(Prompt): Whichever lines of the entries hold the word "lean" should be identified and copied.

(Data listing):
-- ==== Sys2Proof/Laws/FrameMailbox.lean ====
section
/-! SUPPORT. The parts of the state that each operation of Machine/Mailbox.lean may change; every other part it leaves
alone. -/

set_option linter.all false

namespace Sys2Proof.Machine

theorem modBox_frame {a0} {a1} {x : State} : OnlyChanges [.mb] x (modBox a0 a1 x) := by
  unfold modBox
  repeat' first
    | with_reducible assumption
    | with_reducible apply OnlyChanges.refl
    | (extract_lets +onlyGivenNames y; guard_hyp y : State := Prod.snd _; subst y)
    | (extract_lets +onlyGivenNames y; guard_hyp y : State := _; apply OnlyChanges.cut y; (on_goal 1 => (unfold y; clear y)); (on_goal 2 => (intro hx; clear_value y)))
    | (extract_lets +onlyGivenNames y; guard_hyp y : _ × State := _; apply OnlyChanges.cutP y; (on_goal 1 => (unfold y; clear y)); (on_goal 2 => (intro hx; clear_value y)))
    | (extract_lets +onlyGivenNames y; guard_hyp y : _ × _ × State := _; apply OnlyChanges.cutPP y; (on_goal 1 => (unfold y; clear y)); (on_goal 2 => (intro hx; clear_value y)))
    | (extract_lets +onlyGivenNames y; guard_hyp y : Boxes := _; subst y)
    | (extract_lets +onlyGivenNames y; guard_hyp y : Power := _; subst y)
    | (extract_lets +onlyGivenNames y; guard_hyp y : Trans := _; subst y)
    | (extract_lets +onlyGivenNames y; guard_hyp y : Prot := _; subst y)
    | (extract_lets +onlyGivenNames y; guard_hyp y : Persist := _; subst y)
    | (extract_lets +onlyGivenNames y; guard_hyp y : Sgl := _; subst y)
    | (extract_lets +onlyGivenNames y; guard_hyp y : Sec := _; subst y)
    | (extract_lets +onlyGivenNames y; clear_value y)
    | extract_lets +onlyGivenNames y
    | with_reducible apply OnlyChanges.ite
    | split
    | (with_reducible apply OnlyChanges.upd32; (on_goal 1 => decide); (on_goal 1 => (first | exact Or.inr (by with_reducible rfl) | exact Or.inl (by decide) | exact Or.inr rfl)))

theorem queueOut_frame {a0} {a1} {x : State} : OnlyChanges [.mb] x (queueOut a0 a1 x) := by
  unfold queueOut
  repeat' first
    | with_reducible assumption
    | with_reducible apply OnlyChanges.refl
    | with_reducible apply OnlyChanges.ite
    | (with_reducible apply OnlyChanges.step modBox_frame; (on_goal 1 => decide))
    | split

theorem postDone_frame {a0} {a1} {x : State} : OnlyChanges [.mb] x (postDone a0 a1 x) := by
  unfold postDone
  repeat' first
    | with_reducible assumption
    | with_reducible apply OnlyChanges.refl
    | (extract_lets +onlyGivenNames y; guard_hyp y : State := Prod.snd _; subst y)
    | (extract_lets +onlyGivenNames y; guard_hyp y : State := _; apply OnlyChanges.cut y; (on_goal 1 => (unfold y; clear y)); (on_goal 2 => (intro hx; clear_value y)))
    | (extract_lets +onlyGivenNames y; guard_hyp y : _ × State := _; apply OnlyChanges.cutP y; (on_goal 1 => (unfold y; clear y)); (on_goal 2 => (intro hx; clear_value y)))
    | (extract_lets +onlyGivenNames y; guard_hyp y : _ × _ × State := _; apply OnlyChanges.cutPP y; (on_goal 1 => (unfold y; clear y)); (on_goal 2 => (intro hx; clear_value y)))
    | (extract_lets +onlyGivenNames y; guard_hyp y : Boxes := _; subst y)
    | (extract_lets +onlyGivenNames y; guard_hyp y : Power := _; subst y)
    | (extract_lets +onlyGivenNames y; guard_hyp y : Trans := _; subst y)
    | (extract_lets +onlyGivenNames y; guard_hyp y : Prot := _; subst y)
    | (extract_lets +onlyGivenNames y; guard_hyp y : Persist := _; subst y)
    | (extract_lets +onlyGivenNames y; guard_hyp y : Sgl := _; subst y)
    | (extract_lets +onlyGivenNames y; guard_hyp y : Sec := _; subst y)
    | (extract_lets +onlyGivenNames y; clear_value y)
    | extract_lets +onlyGivenNames y
    | with_reducible apply OnlyChanges.ite
    | (with_reducible apply OnlyChanges.step queueOut_frame; (on_goal 1 => decide))
    | split
    | (with_reducible apply OnlyChanges.upd32; (on_goal 1 => decide); (on_goal 1 => (first | exact Or.inr (by with_reducible rfl) | exact Or.inl (by decide) | exact Or.inr rfl)))

theorem sendMpmsg_frame {a0} {a1} {x : State} : OnlyChanges [.fab, .outs] x (sendMpmsg a0 a1 x) := by
  unfold sendMpmsg
  repeat' first
    | with_reducible assumption
    | with_reducible apply OnlyChanges.refl
    | with_reducible apply OnlyChanges.ite
    | (with_reducible apply OnlyChanges.step sendMsg_frame; (on_goal 1 => decide))
    | split

theorem ackHead_frame {a0} {a1} {x : State} : OnlyChanges [.mb, .fab, .outs] x (ackHead a0 a1 x) := by
  unfold ackHead
  repeat' first
    | with_reducible assumption
    | with_reducible apply OnlyChanges.refl
    | (extract_lets +onlyGivenNames y; guard_hyp y : State := Prod.snd _; subst y)
    | (extract_lets +onlyGivenNames y; guard_hyp y : State := _; apply OnlyChanges.cut y; (on_goal 1 => (unfold y; clear y)); (on_goal 2 => (intro hx; clear_value y)))
    | (extract_lets +onlyGivenNames y; guard_hyp y : _ × State := _; apply OnlyChanges.cutP y; (on_goal 1 => (unfold y; clear y)); (on_goal 2 => (intro hx; clear_value y)))
    | (extract_lets +onlyGivenNames y; guard_hyp y : _ × _ × State := _; apply OnlyChanges.cutPP y; (on_goal 1 => (unfold y; clear y)); (on_goal 2 => (intro hx; clear_value y)))
    | (extract_lets +onlyGivenNames y; guard_hyp y : Boxes := _; subst y)
    | (extract_lets +onlyGivenNames y; guard_hyp y : Power := _; subst y)
    | (extract_lets +onlyGivenNames y; guard_hyp y : Trans := _; subst y)
    | (extract_lets +onlyGivenNames y; guard_hyp y : Prot := _; subst y)
    | (extract_lets +onlyGivenNames y; guard_hyp y : Persist := _; subst y)
    | (extract_lets +onlyGivenNames y; guard_hyp y : Sgl := _; subst y)
    | (extract_lets +onlyGivenNames y; guard_hyp y : Sec := _; subst y)
    | (extract_lets +onlyGivenNames y; clear_value y)
    | extract_lets +onlyGivenNames y
    | with_reducible apply OnlyChanges.ite
    | (with_reducible apply OnlyChanges.step modBox_frame; (on_goal 1 => decide))
    | (with_reducible apply OnlyChanges.step sendMpmsg_frame; (on_goal 1 => decide))
    | (with_reducible apply OnlyChanges.step emit_frame; (on_goal 1 => decide))
    | split

theorem endOp_frame {a0} {a1} {x : State} : OnlyChanges [.mb, .fab, .outs] x (endOp a0 a1 x) := by
  unfold endOp
  repeat' first
    | with_reducible assumption
    | with_reducible apply OnlyChanges.refl
    | (extract_lets +onlyGivenNames y; guard_hyp y : State := Prod.snd _; subst y)
    | (extract_lets +onlyGivenNames y; guard_hyp y : State := _; apply OnlyChanges.cut y; (on_goal 1 => (unfold y; clear y)); (on_goal 2 => (intro hx; clear_value y)))
    | (extract_lets +onlyGivenNames y; guard_hyp y : _ × State := _; apply OnlyChanges.cutP y; (on_goal 1 => (unfold y; clear y)); (on_goal 2 => (intro hx; clear_value y)))
    | (extract_lets +onlyGivenNames y; guard_hyp y : _ × _ × State := _; apply OnlyChanges.cutPP y; (on_goal 1 => (unfold y; clear y)); (on_goal 2 => (intro hx; clear_value y)))
    | (extract_lets +onlyGivenNames y; guard_hyp y : Boxes := _; subst y)
    | (extract_lets +onlyGivenNames y; guard_hyp y : Power := _; subst y)
    | (extract_lets +onlyGivenNames y; guard_hyp y : Trans := _; subst y)
    | (extract_lets +onlyGivenNames y; guard_hyp y : Prot := _; subst y)
    | (extract_lets +onlyGivenNames y; guard_hyp y : Persist := _; subst y)
    | (extract_lets +onlyGivenNames y; guard_hyp y : Sgl := _; subst y)
    | (extract_lets +onlyGivenNames y; guard_hyp y : Sec := _; subst y)
    | (extract_lets +onlyGivenNames y; clear_value y)
    | extract_lets +onlyGivenNames y
    | with_reducible apply OnlyChanges.ite
    | (with_reducible apply OnlyChanges.step postDone_frame; (on_goal 1 => decide))
    | (with_reducible apply OnlyChanges.step ackHead_frame; (on_goal 1 => decide))
    | split
    | (with_reducible apply OnlyChanges.upd32; (on_goal 1 => decide); (on_goal 1 => (first | exact Or.inr (by with_reducible rfl) | exact Or.inl (by decide) | exact Or.inr rfl)))

theorem endOps_frame {a0} {a1} {a2} {x : State} : OnlyChanges [.mb, .fab, .outs] x (endOps a0 a1 a2 x) := by
  unfold endOps
  repeat' first
    | with_reducible assumption
    | with_reducible apply OnlyChanges.refl
    | with_reducible apply OnlyChanges.ite
    | (with_reducible apply OnlyChanges.step endOp_frame; (on_goal 1 => decide))
    | (with_reducible apply OnlyChanges.foldl; (on_goal 2 => intro z a))
    | (with_reducible apply OnlyChangesP.foldl; (on_goal 2 => intro z a))
    | split

theorem advanceInc_frame {a0} {x : State} : OnlyChanges [.mb] x (advanceInc a0 x) := by
  unfold advanceInc
  repeat' first
    | with_reducible assumption
    | with_reducible apply OnlyChanges.refl
    | with_reducible apply OnlyChanges.ite
    | (with_reducible apply OnlyChanges.step modBox_frame; (on_goal 1 => decide))
    | split

theorem reply_frame {a0} {a1} {x : State} : OnlyChanges [.mb] x (reply a0 a1 x) := by
  unfold reply
  repeat' first
    | with_reducible assumption
    | with_reducible apply OnlyChanges.refl
    | with_reducible apply OnlyChanges.ite
    | (with_reducible apply OnlyChanges.step modBox_frame; (on_goal 1 => decide))
    | split

theorem withBox_frame {L : List Part} {a0 f} {s x : State} (_ : partsWithin [] L = true) (hf : ∀ b y, OnlyChanges L y (f b y))
    (h0 : OnlyChanges L s x) : OnlyChanges L s (withBox a0 f x) := by
  refine h0.trans ?_
  unfold withBox
  split
  · exact hf _ _
  · exact OnlyChanges.refl _ _

theorem execOutboxFree_frame {a0} {x t : State} (h : execOutboxFree a0 x = .next t) :
    OnlyChanges [.mb] x t := by
  unfold execOutboxFree at h
  first
    | (injection h with h; subst h)
    | (split at h <;> (first | (injection h with h; subst h) | cases h))
  all_goals
    repeat' first
      | with_reducible assumption
      | with_reducible apply OnlyChanges.refl
      | with_reducible apply OnlyChanges.ite
      | (with_reducible apply OnlyChanges.step modBox_frame; (on_goal 1 => decide))
      | (with_reducible apply withBox_frame; (on_goal 1 => decide))
      | with_reducible intro _
      | split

(Task output):
-- ==== Sys2Proof/Laws/FrameMailbox.lean ====
/-! SUPPORT. The parts of the state that each operation of Machine/Mailbox.lean may change; every other part it leaves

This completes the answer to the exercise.